The government unveiled tax measures Thursday aimed at encouraging companies to spend their cash piles on startups and other investments, and stimulate a slowing economy, while also helping firms to compete with China’s advances in 5G technology.
The annual tax revision for fiscal 2020, formally decided by the ruling Liberal Democratic Party and its coalition ally Komeito, focused on steps to encourage firms to spend their internal reserves of over ¥460 trillion ($4.23 trillion), lawmakers said.
For years companies have been sitting on a record cash pile as they remain wary about boosting wages and investment.
The economy grew at an annualized rate of 1.8 percent in July-September, backed by capital spending and domestic demand, but analysts expect growth to slow in the current quarter with the Sino-U.S. trade war and the national sales tax hike likely to weigh on the world’s third-largest economy.
Weak business spending would be another blow to Prime Minister Shinzo Abe’s stimulus policy, known as Abenomics, which is aimed at stoking a cycle of higher wages, household and corporate incomes and spending.
The new tax measures will offer a 15 percent tax break to mobile phone carriers and other businesses investing in 5G infrastructure to help domestic firms compete with China’s strides with the next-generation communications network.
The roll-out of 5G networks, with speeds fast enough to download a movie to a smartphone in seconds, has raised security concerns in the United States over equipment for the upgrade supplied by Chinese telecommunication firm Huawei.
“5G taxation marks the beginning of a new era,” LDP tax panel chief Akira Amari told reporters after a meeting with ruling bloc lawmakers to approve the tax revision.
“With this tax revision, I believe we managed to raise a flag so that Japan can lead America and EU on 5G development,” Amari said. He made no mention of China.
Companies eligible for the tax incentive will include mobile phone operators and those preparing 5G networks for smart factories and smart agriculture using artificial intelligence in rural areas.
The overall tax revision is expected to have no big impact on annual tax revenue, Amari added.
The revision follows Abe’s announcement last week that the government will roll out fiscal stimulus worth ¥13.2 trillion in spending.
The tax revision for the next fiscal year also includes preferential treatment for companies investing in businesses focusing on innovative technologies.
The new measures will also allow businesses that invest ¥100 million or more in startups established less than a decade earlier to deduct 25 percent of that investment from taxable income.
Also, as part of the government’s push to encourage individuals to invest more and help increase their retirement savings, the ruling bloc has decided to review a small-lot, tax-advantaged investment program called the Nippon Individual Savings Account, or NISA.
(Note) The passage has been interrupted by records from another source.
theorem State.preserveCheck_moves (s) : State.Moves [.aon, .boot, .ident, .names, .pair] s (State.preserveCheck s) := by
  unfold State.preserveCheck
  repeat' (first
    | (with_reducible intro)
    | with_reducible exact Moves.refl _ _
    | with_reducible assumption
    | ((with_reducible apply State.modAon_moves); exact fun _ => ⟨rfl, rfl⟩; decide)
    | ((with_reducible apply State.modBoot_moves); exact fun _ => ⟨rfl, rfl⟩; decide)
    | ((with_reducible apply Moves.op (State.modNames_moves _ _)); decide)
    | ((with_reducible apply Moves.op (State.setCause_moves _ _)); decide)
    | with_reducible apply Moves.ite
    | with_reducible apply Moves.when
    | (extract_lets +onlyGivenNames u; (with_reducible apply Moves.let (u := u)); (intro h; clear_value u); rotate_left; subst u; rotate_right)
    | (extract_lets +onlyGivenNames v; subst v)
    | (refine Moves.base (u := u) (by with_reducible first | exact Moves.refl _ _ | assumption) ?_ rfl rfl fun h => ⟨h.filled, h.complete, h.ready, h.bufs, h.served, h.therms, h.holds, h.ring, h.ctxs⟩; intro x hx; cases x <;> first | exact absurd (by decide) hx | (unfold State.same; with_reducible rfl))
    | split)

theorem State.readKeys_moves (s) : State.Moves [.boot, .ident] s (State.readKeys s) := by
  unfold State.readKeys
  repeat' (first
    | (with_reducible intro)
    | with_reducible exact Moves.refl _ _
    | with_reducible assumption
    | ((with_reducible apply Moves.op (State.modIdent_moves _ _)); decide)
    | ((with_reducible apply Moves.op (State.norRead_moves _ _ _ _)); decide)
    | with_reducible apply Moves.ite
    | with_reducible apply Moves.when
    | (extract_lets +onlyGivenNames u; (with_reducible apply Moves.let (u := u)); (intro h; clear_value u); rotate_left; subst u; rotate_right)
    | (extract_lets +onlyGivenNames v; subst v)
    | split)

theorem State.testHold_moves (s) : State.Moves [.pins, .aon, .boot, .nor, .book, .ident, .power, .fa, .fb, .ctxs, .admission, .decisions, .lastShared, .names, .prot, .ports, .spins, .acts, .seqs, .patch, .chorus, .actCals, .portCals, .cal, .mem, .mcache, .xing, .pair, .svc] s (State.testHold s) := by
  unfold State.testHold
  repeat' (first
    | with_reducible exact Moves.refl _ _
    | ((with_reducible apply Moves.op (State.enterCold_moves _)); decide)
    | with_reducible apply Moves.ite)

theorem State.tryDramFill_moves (s) : State.Moves [.aon] s (State.tryDramFill s) := by
  unfold State.tryDramFill
  split
  · rename_i h
    exact State.modAon_at (fun _ r => absurd (h.1.symm.trans r) (by decide)) (fun i => i.therms) (by decide) (Moves.refl _ _)
  · exact Moves.refl _ _

theorem execAonPwrokDeassert_moves (s) : ∃ t, execAonPwrokDeassert s = .next t ∧ State.Moves (.pins :: .aon :: .therm :: Part.cleared) s t := by
  unfold execAonPwrokDeassert
  repeat' (first
    | (with_reducible refine ⟨_, rfl, ?_⟩)
    | ((with_reducible apply State.modAon_moves); exact fun _ => ⟨rfl, rfl⟩; decide)
    | ((with_reducible apply Moves.op (State.powerOn_moves _)); decide)
    | (extract_lets +onlyGivenNames v; subst v)
    | (refine Moves.base (u := s) (by with_reducible first | exact Moves.refl _ _ | assumption) ?_ rfl rfl fun h => ⟨h.filled, h.complete, h.ready, h.bufs, h.served, h.therms, h.holds, h.ring, h.ctxs⟩; intro x hx; cases x <;> first | exact absurd (by decide) hx | (unfold State.same; with_reducible rfl)))

theorem execAonPwrokRise_moves (s) : ∃ t, execAonPwrokRise s = .next t ∧ State.Moves (.pins :: .aon :: .therm :: Part.cleared) s t := by
  unfold execAonPwrokRise
  repeat' (first
    | (with_reducible refine ⟨_, rfl, ?_⟩)
    | ((with_reducible apply Moves.op (State.powerOn_moves _)); decide)
    | (extract_lets +onlyGivenNames v; subst v)
    | (refine Moves.base (u := s) (by with_reducible first | exact Moves.refl _ _ | assumption) ?_ rfl rfl fun h => ⟨h.filled, h.complete, h.ready, h.bufs, h.served, h.therms, h.holds, h.ring, h.ctxs⟩; intro x hx; cases x <;> first | exact absurd (by decide) hx | (unfold State.same; with_reducible rfl)))

theorem execBootRomSelfTest_moves (a0) (s) : ∃ t, execBootRomSelfTest a0 s = .next t ∧ State.Moves [.aon, .boot, .ident, .fa, .fb] s t := by
  unfold execBootRomSelfTest
  refine ⟨_, rfl, ?_⟩
  split
  · rename_i h
    split
    · refine State.modAon_at (fun _ r => ?_) (fun i => i.therms) (by decide)
        (Moves.op (State.measure_moves _ _ _) (by decide) (Moves.op (State.measure_moves _ _ _) (by decide)
          (Moves.op (State.setStep_moves _ _) (by decide)
            (Moves.op (State.norStart_moves _) (by decide) (Moves.op (State.setStep_moves _ _) (by decide) (Moves.refl _ _))))))
      have e : s.boot.released = true := r
      have b := h.1
      simp [State.booting, e] at b
    · exact Moves.op (State.bootError_moves _ _) (by decide)
        (Moves.op (State.norStart_moves _) (by decide) (Moves.op (State.setStep_moves _ _) (by decide) (Moves.refl _ _)))
  · exact Moves.refl _ _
The ruling coalition plans to extend the installment-type NISA program by five years beyond 2037, when it was initially slated to end.
Under the reform package, single parents who have never been married with an annual income below ¥5 million will also be given special tax deductions.
Currently, parents who divorce or who have had a spouse die qualify for the preferential tax treatment.
Conservative lawmakers, particularly those belonging to the LDP, have long been opposed to such a reform, claiming it would encourage people to have children outside of wedlock and destroy traditional family values.
With the number of foreign visitors to the country increasing, the ruling parties aim to withhold taxes on winnings by nonresident foreign nationals at casino resorts set to be introduced under the nation’s recently liberalized gambling laws.
The reform package also includes steps to allow the selling of duty-free products such as cosmetics and watches via vending machines.